Si se concreta la intención de Néstor Kirchner (de quién otro podría ser la idea), el Gobierno nacional recaudará unos US$ 1000 millones más por este impuesto, que ya fue protagonista en 2008 de la más grave y extensa protesta agropecuaria de la historia. En cambio, la eliminación de las retenciones al trigo y al maíz será neutra para la caja del Estado porque ya no hay trigo para embarcar y porque las empresas exportadoras ya adelantaron el pago de las retenciones del escaso saldo exportable de maíz para obtener mejores condiciones comerciales. En síntesis, sólo sería buen negocio para el Fisco.

Para que quede más claro: de concretarse la suba, entre el 40 y el 45 por ciento del negocio bruto sojero -que no es sólo de grandes productores- quedaría en manos del Estado. Esta medida se parece bastante a lo que el ex ministro de Economía Martín Lousteau dice que el secretario de Comercio Interior, Guillermo Moreno, proponía en lugar de las retenciones móviles. Para Lousteau su idea de movilidad de las alícuotas había sido el mal menor.

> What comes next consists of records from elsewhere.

/-- A FEED whose append makes a quiescent buffer returns no record and keeps every byte (41_reassembler R110). -/
theorem feedByte_of_quiescent {b : Byte} {buf : Block} (h : Quiescent (buf ++ [b])) :
    feedByte b buf = ([], buf ++ [b]) := by
  have hn : rxStep (buf ++ [b]) = none := (quiescent_iff_stops _).mp h
  simp [feedByte, runLoop, bufAppend, hn]

/-- Settles O11: the results of ENCODE and VALIDATE name no state, RESET clears a cleared buffer, and the second of two
equal bytes fed after reset stays in the buffer beside the first, two bytes being too short to decide on. -/
theorem sideEffectsAndIdempotency : Obligations.SideEffectsAndIdempotency := by
  unfold Obligations.SideEffectsAndIdempotency
  refine ⟨fun cmd p hp => ⟨_, exec_encode hp cmd⟩, fun c hlo hhi => ⟨_, exec_validate hlo hhi⟩, fun s => ?_, ?_⟩
  · exact ⟨setBuffer bufClear s, exec_reset s, (execSeq_pair (exec_reset s)).trans (exec_reset _)⟩
  · have once : feedByte 0#8 [] = ([], [0#8]) := feedByte_of_quiescent (buf := []) (.inl (by decide))
    have twice : feedByte 0#8 [0#8] = ([], [0#8, 0#8]) := feedByte_of_quiescent (buf := [0#8]) (.inl (by decide))
    refine ⟨.reset, _, _, 0#8, execSeq_feeds [0#8] .reset, execSeq_feeds [0#8, 0#8] .reset, ?_⟩
    simp [feedBytes, State.reset, once, twice]

/-- Settles O49: the transmit side's result names no state, and the receive side reads the buffer alone, which the
transmit side leaves. -/
theorem transmitAndReceiveAreIndependent : Obligations.TransmitAndReceiveAreIndependent := by
  unfold Obligations.TransmitAndReceiveAreIndependent
  intro i hw hi
  obtain ⟨v, hv⟩ := exec_encode_or_validate hw hi
  refine ⟨v, fun j s hj => ?_⟩
  obtain ⟨r, out, hr⟩ := exec_feed_or_reset hj s.rxBuf
  have transmitFirst : execSeq [i, j] s = exec j (returnResult v s) := execSeq_pair (hv s)
  have receiveFirst := execSeq_pair (j := i) (hr s.host)
  exact ⟨r, out, hr s.host, transmitFirst.trans (hr _), receiveFirst.trans (hv _)⟩

end Sys2Proof.Machine

/-! What stands at each offset of an encoded frame (30_encoding R60, R65). -/

namespace Sys2Proof.Machine

theorem cks_toNat (s : List Byte) : (cks s).toNat = sumBytes s % 256 := BitVec.toNat_ofNat _ _

theorem byteAt_encodeFrame_lead1 (cmd : Byte) (p : List Byte) : byteAt (encodeFrame cmd p) 0 = Config.lead1 := rfl

theorem byteAt_encodeFrame_lead2 (cmd : Byte) (p : List Byte) : byteAt (encodeFrame cmd p) 1 = Config.lead2 := rfl

theorem byteAt_encodeFrame_command (cmd : Byte) (p : List Byte) : byteAt (encodeFrame cmd p) 3 = cmd := rfl

/-- The length field counts the payload of a frame that ENCODE does not refuse. -/
theorem byteAt_encodeFrame_length {p : List Byte} (hp : p.length ≤ Config.maxPayload) (cmd : Byte) :
    (byteAt (encodeFrame cmd p) 2).toNat = p.length :=
  (BitVec.toNat_ofNat _ _).trans (Nat.mod_eq_of_lt (Nat.lt_succ_of_le hp))

theorem byteAt_encodeFrame_payload (cmd : Byte) {p : List Byte} {i : Nat} (hi : i < p.length) :
    byteAt (encodeFrame cmd p) (4 + i) = byteAt p i := by
  have hbefore : 4 + i < (frameHead cmd p).length := by rw [frameHead_length]; omega
  rw [encodeFrame, byteAt_append_left _ hbefore, frameHead, byteAt_append_right _ (Nat.le_add_right 4 i)]
  exact congrArg (byteAt p) (Nat.add_sub_cancel_left 4 i)

/-- The bytes before the checksum field are the frame's head. -/
theorem slice_encodeFrame_head (cmd : Byte) (p : List Byte) :
    slice (encodeFrame cmd p) 0 (4 + p.length) = frameHead cmd p := by
  rw [slice_zero, encodeFrame, List.take_left' (by rw [frameHead_length, Nat.add_comm])]

theorem byteAt_encodeFrame_checksum (cmd : Byte) (p : List Byte) :
    byteAt (encodeFrame cmd p) (4 + p.length) = cks (slice (encodeFrame cmd p) 0 (4 + p.length)) := by
  have hend : 4 + p.length = (frameHead cmd p).length := by rw [frameHead_length, Nat.add_comm]
  rw [slice_encodeFrame_head, encodeFrame, hend, byteAt_append_right _ le_rfl, Nat.sub_self, byteAt_cons_zero]

/-- Settles O7, field by field on the frame ENCODE returns. -/
theorem encodedFrameHasTheWireLayout : Obligations.EncodedFrameHasTheWireLayout := by
  unfold Obligations.EncodedFrameHasTheWireLayout
  intro s cmd p hp
  have hsum : (byteAt (encodeFrame cmd p) (4 + p.length)).toNat =
      sumBytes (slice (encodeFrame cmd p) 0 (4 + p.length)) % 256 := by
    rw [byteAt_encodeFrame_checksum, cks_toNat]
  exact ⟨encodeFrame cmd p, exec_encode hp cmd s, encodeFrame_length cmd p, byteAt_encodeFrame_lead1 cmd p,
    byteAt_encodeFrame_lead2 cmd p, byteAt_encodeFrame_length hp cmd, byteAt_encodeFrame_command cmd p,
    fun _ => byteAt_encodeFrame_payload cmd, hsum⟩

end Sys2Proof.Machine

/-! The codec's checksum as a running sum (40_codec R80), what ENCODE and VALIDATE answer inside and outside their length
limits (R81 to R84), and that the request format expresses only operands within them (30_encoding R74, R76). -/

namespace Sys2Proof.Machine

Si la resolución 125, para sorpresa de los propios ruralistas, originó una masiva movilización de productores, ¿qué podría ocurrir con esta nueva suba de retenciones a la soja, más aún cuando el campo espera la apertura de las exportaciones de carne y granos, el final del control de precios, asistencia para los chacareros afectados por la sequía, un plan de fomento de la lechería y, por sobre todas las cosas, un mejor trato del Gobierno?

Por la falta de atractivo económico de la ganadería y del resto de los cultivos -no a causa de los precios internacionales, que son buenos, sino de las restricciones internas- la soja tendría en este campaña una cosecha récord de alrededor de 50 millones de toneladas. El país se enfila así peligrosamente al monocultivo.

En lo que va del kirchnerismo, la soja cumplió en gran medida el rol que en el pasado supieron tener los organismos internacionales de crédito. Salvo, claro, que el yuyo no pide revisar las cuentas ni da consejos sobre políticas macroeconómicas.